Exercise aim -> From the line containing "Sys2Proof.Machine.execFeedbytes n src s" through the last line of the entries below, repeat each line word for word and leave out the rest.

Recorded information ->

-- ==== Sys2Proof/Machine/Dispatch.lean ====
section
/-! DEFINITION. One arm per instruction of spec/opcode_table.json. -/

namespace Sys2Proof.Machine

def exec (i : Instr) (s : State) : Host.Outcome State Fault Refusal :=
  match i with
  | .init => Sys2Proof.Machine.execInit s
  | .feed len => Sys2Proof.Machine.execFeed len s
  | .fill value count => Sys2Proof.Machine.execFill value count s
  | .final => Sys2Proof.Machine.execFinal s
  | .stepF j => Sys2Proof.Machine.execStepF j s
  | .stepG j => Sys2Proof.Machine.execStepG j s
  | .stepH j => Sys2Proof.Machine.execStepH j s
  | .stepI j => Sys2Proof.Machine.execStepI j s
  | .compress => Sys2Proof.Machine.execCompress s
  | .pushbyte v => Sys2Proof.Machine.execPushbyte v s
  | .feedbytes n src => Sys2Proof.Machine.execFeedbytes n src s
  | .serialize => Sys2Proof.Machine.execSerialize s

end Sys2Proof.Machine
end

Solution for this task ->
  | .feedbytes n src => Sys2Proof.Machine.execFeedbytes n src s
  | .serialize => Sys2Proof.Machine.execSerialize s

end Sys2Proof.Machine
end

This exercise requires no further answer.